Path to save the translated output. If None, output is returned but not saved.

UI and Progress Settings

verbose
bool
default:"False"
Whether to show detailed progress information during translation.
progress_callback
Callable[[int], None] | None
default:"None"
Callback function to update progress. Receives the number of tokens processed.
def update_progress(tokens: int):
    print(f"Processed {tokens} tokens so far")

config = TranslationConfig(
    ...,
    progress_callback=update_progress
)

Cost Control Settings

max_cost
float | None
default:"None"
Maximum cost threshold in USD. Translation will stop if this limit is exceeded. Must be >= 0.
config = TranslationConfig(
    ...,
    max_cost=10.0  # Stop if cost exceeds $10
)
force
bool
default:"False"
Whether to skip cost and size warnings. Use with caution.
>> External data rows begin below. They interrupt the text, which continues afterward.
/-- The decision tree and the opcode table agree: a word decodes exactly when it is the halt word or a
row accepts it, and then to that row's instruction (30_encoding.md R105). -/
def Obligations.OpcodeTableDecides : Prop :=
  ∀ (cfg : Config) (w : Word),
    ((∃ i, decode cfg w = .ok i) ↔ w = cfg.haltWord ∨ ∃ row ∈ opcodeTable, row.accepts cfg w = true) ∧
    ∀ i row, decode cfg w = .ok i → row ∈ opcodeTable → row.accepts cfg w = true → row.mnemonic = i.mnemonic

/-- No two of the 33 rows other than HALT match one word, even without their constraints. The HALT row,
whose word `0x14000000` row B matches too, is no row of `opcodeTable`: it is taken first
(30_encoding.md R95). -/
def Obligations.OpcodeRowsAreDisjoint : Prop :=
  ∀ (w : Word) (r r' : OpcodeRow), r ∈ opcodeTable → r' ∈ opcodeTable →
    w &&& r.mask = r.value → w &&& r'.mask = r'.value → r = r'

/-- Words written out from the formats decode to the instructions they stand for, one a format, and the
all-zero word and `0xD503201F` to none (30_encoding.md R105, R106). -/
def Obligations.SampleWordsDecode : Prop :=
  decode Config.standard 0x91000420 = .ok (.addImm .w64 false 1 1 0) ∧
  decode Config.standard 0xD2A24680 = .ok (.movz .w64 1 0x1234 0) ∧
  decode Config.standard 0xCB011002 = .ok (.subReg .w64 .lsl 1 4 0 2) ∧
  decode Config.standard 0xCAC12002 = .ok (.eorReg .w64 .ror 1 8 0 2) ∧
  decode Config.standard 0x9B018C02 = .ok (.msub .w64 1 3 0 2) ∧
  decode Config.standard 0xF9001420 = .ok (.strUnsigned .w64 5 1 0) ∧
  decode Config.standard 0xF81F8C20 = .ok (.strPre .w64 0x1F8 1 0) ∧
  decode Config.standard 0xB8226820 = .ok (.strReg .w32 2 1 0) ∧
  decode Config.standard 0x18000043 = .ok (.ldrLit .w32 2 3) ∧
  decode Config.standard 0x17FFFFFF = .ok (.b 0x3FFFFFF) ∧
  decode Config.standard 0xD61F00A0 = .ok (.br 5) ∧
  decode Config.standard 0x5400006A = .ok (.bCond 3 .ge) ∧
  decode Config.standard 0x14000000 = .ok .halt ∧
  (decode Config.standard 0x00000000).toOption = none ∧
  (decode Config.standard 0xD503201F).toOption = none

/-! ## The step -/

/-- A running step whose `pc` is aligned and in bounds and whose four bytes decode to `i` is `exec i`,
with nothing added around it (70_reset_and_hazards.md R282). -/
def Obligations.StepRunsDecodedInstruction : Prop :=
  ∀ (s : State) (i : Instr) (b0 b1 b2 b3 : Byte), s.status = .running → s.pc.toNat % 4 = 0 →
    s.pc.toNat + 4 ≤ s.cfg.memSize →
    readByte s.mem s.pc.toNat = b0 → readByte s.mem (s.pc.toNat + 1) = b1 →
    readByte s.mem (s.pc.toNat + 2) = b2 → readByte s.mem (s.pc.toNat + 3) = b3 →
    decodeBytes s.cfg [b0, b1, b2, b3] = .ok i → step s = exec i s

/-- Every step of a running core ends in a next state: no refusal and no stop outside the run status. -/
def Obligations.RunningStepCompletes : Prop :=
  ∀ s : State, s.status = .running → ∃ t, step s = .next t

/-- The conditions of a step in the order of 60_exceptions.md R253, each with the state it leaves:
misaligned fetch, fetch bounds, halt check, decode, data bounds, data alignment (its decisions D18, D23). -/
def Obligations.ConditionsInPriorityOrder : Prop :=
  ∀ s : State, s.status = .running →
    (s.pc.toNat % 4 ≠ 0 → ∃ t, step s = .next t ∧ OnlyFaulted s t (.misalignedFetch s.pc)) ∧
    (s.pc.toNat % 4 = 0 → s.cfg.memSize < s.pc.toNat + 4 →
      ∃ t, step s = .next t ∧ OnlyFaulted s t (.outOfBoundsAccess s.pc 4 s.pc)) ∧
    (∀ w, Fetches s w →
      (w = s.cfg.haltWord → ∃ t, step s = .next t ∧ t.status = .halted) ∧
      (∀ e, w ≠ s.cfg.haltWord → decode s.cfg w = .error e →
        ∃ t, step s = .next t ∧ OnlyFaulted s t (.unknownInstruction w s.pc)) ∧
      (∀ i ea n, w ≠ s.cfg.haltWord → decode s.cfg w = .ok i → dataAccess i s = some (ea, n) →
        (s.cfg.memSize < ea.toNat + n →
          ∃ t, step s = .next t ∧ OnlyFaulted s t (.outOfBoundsAccess ea n s.pc)) ∧
        (ea.toNat + n ≤ s.cfg.memSize → s.cfg.misalignedData = .fault → ea.toNat % n ≠ 0 →
          ∃ t, step s = .next t ∧ OnlyFaulted s t (.misalignedData ea n s.pc))))

/-- "the step writes nothing: no register, flag, memory byte or `pc` changes, and
`status <- Faulted(code, info)`. No later step exists" (60_exceptions.md R252), for every step and every
condition. That it is precise is the spec's decision D21,
the nonzero exit status its decision D24 (R261). That the `step` input leaves a faulted core as it is is
DEDUCED (log 16). -/
def Obligations.FatalConditionsArePrecise : Prop :=
  ∀ (s t : State) (c : FatalCondition), step s = .next t → t.status = .faulted c →
    OnlyFaulted s t c ∧ (∀ u, step t ≠ .next u) ∧ stepInput t = t ∧ exitsZero t = some false ∧ finalDump t = none

/-- The run status (10_state.md R35): Running after reset; the step enabled only while Running; Halted
exactly when the fetched word is `HALT_WORD`, Faulted exactly when the fetch, the decoder or a data access
raises that condition; Halted and Faulted permanent. That the `step` input leaves such a core as it is is
DEDUCED (log 16), bounded runs are the spec's decision D46, and what a condition records its decision D22
(60_exceptions.md R250). -/
def Obligations.RunStatusRules : Prop :=
  State.reset.status = .running ∧
  (∀ s : State, s.status ≠ .running → (∀ t, step s ≠ .next t) ∧ stepInput s = s ∧ ∀ k, runFor k s = s) ∧
  (∀ s t : State, step s = .next t → s.status = .running ∧ (t.status = .halted ↔ Fetches s s.cfg.haltWord)) ∧
  ∀ (s t : State) (c : FatalCondition), step s = .next t →
    (t.status = .faulted c ↔
      fetchFault s = some c ∨
      (∃ w e, Fetches s w ∧ decode s.cfg w = .error e ∧ c = .unknownInstruction w s.pc) ∨
      ∃ i ea n, Executes s i ∧ dataAccess i s = some (ea, n) ∧ dataFault ea n s = some c)

/-- Halting (60_exceptions.md R260): entered by fetching `HALT_WORD` whatever else that word could mean;
all state survives unchanged, the final-state dump reads it, and nothing wakes the core. The final `pc` is its
decision D44, the exit status zero its decision D24 (60_exceptions.md R261). -/
def Obligations.HaltingKeepsAllState : Prop :=
  ∀ s : State, Fetches s s.cfg.haltWord →
    ∃ t, step s = .next t ∧ exec .halt s = .next t ∧ t.status = .halted ∧ t.x = s.x ∧ t.pc = s.pc ∧
      t.flags = s.flags ∧ t.mem = s.mem ∧ t.cfg = s.cfg ∧ (∀ u, step t ≠ .next u) ∧
      finalDump t = some (dumpOf s) ∧ exitsZero t = some true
Sliding Window Algorithm Settings

window_size
int
default:"2000"
Window size in characters for sliding window translation. Must be > 0.Larger windows provide more context but use more tokens per request.
overlap_size
int
default:"200"
Overlap size in characters between windows. Must be > 0 and < window_size.Overlap helps maintain continuity between windows.

Context-Aware Algorithm Settings

context_size
int | None
default:"2000"
Target chunk size in characters for context-aware translation. Must be > 0.Text is split at natural boundaries (paragraphs, sentences) near this size.
custom_split_token
str | None
default:"None"
Custom token to split text on for context-aware algorithm. When provided, ignores context_size.
# Split on custom separator
config = TranslationConfig(
    ...,
    algorithm="context-aware",
    custom_split_token="\n---\n"  # Split on horizontal rules
)

Checkpoint Settings

checkpoint_dir
Path | None
default:"None"
Directory to store translation checkpoints. Enables resuming interrupted translations.
config = TranslationConfig(
    ...,
    checkpoint_dir=Path(".checkpoints")
)
checkpoint_frequency
int
default:"1"
Save checkpoint every N pages/chunks. Must be > 0.Higher values reduce I/O overhead but increase potential re-work if interrupted.
resume_from_checkpoint
bool
default:"True"
Whether to try resuming from checkpoint if one exists.

Advanced Features

use_glossary
bool
default:"False"
Enable glossary for consistent term translations. The model will maintain a glossary of key terms and their translations throughout the document.Adds approximately 20% token overhead but improves consistency.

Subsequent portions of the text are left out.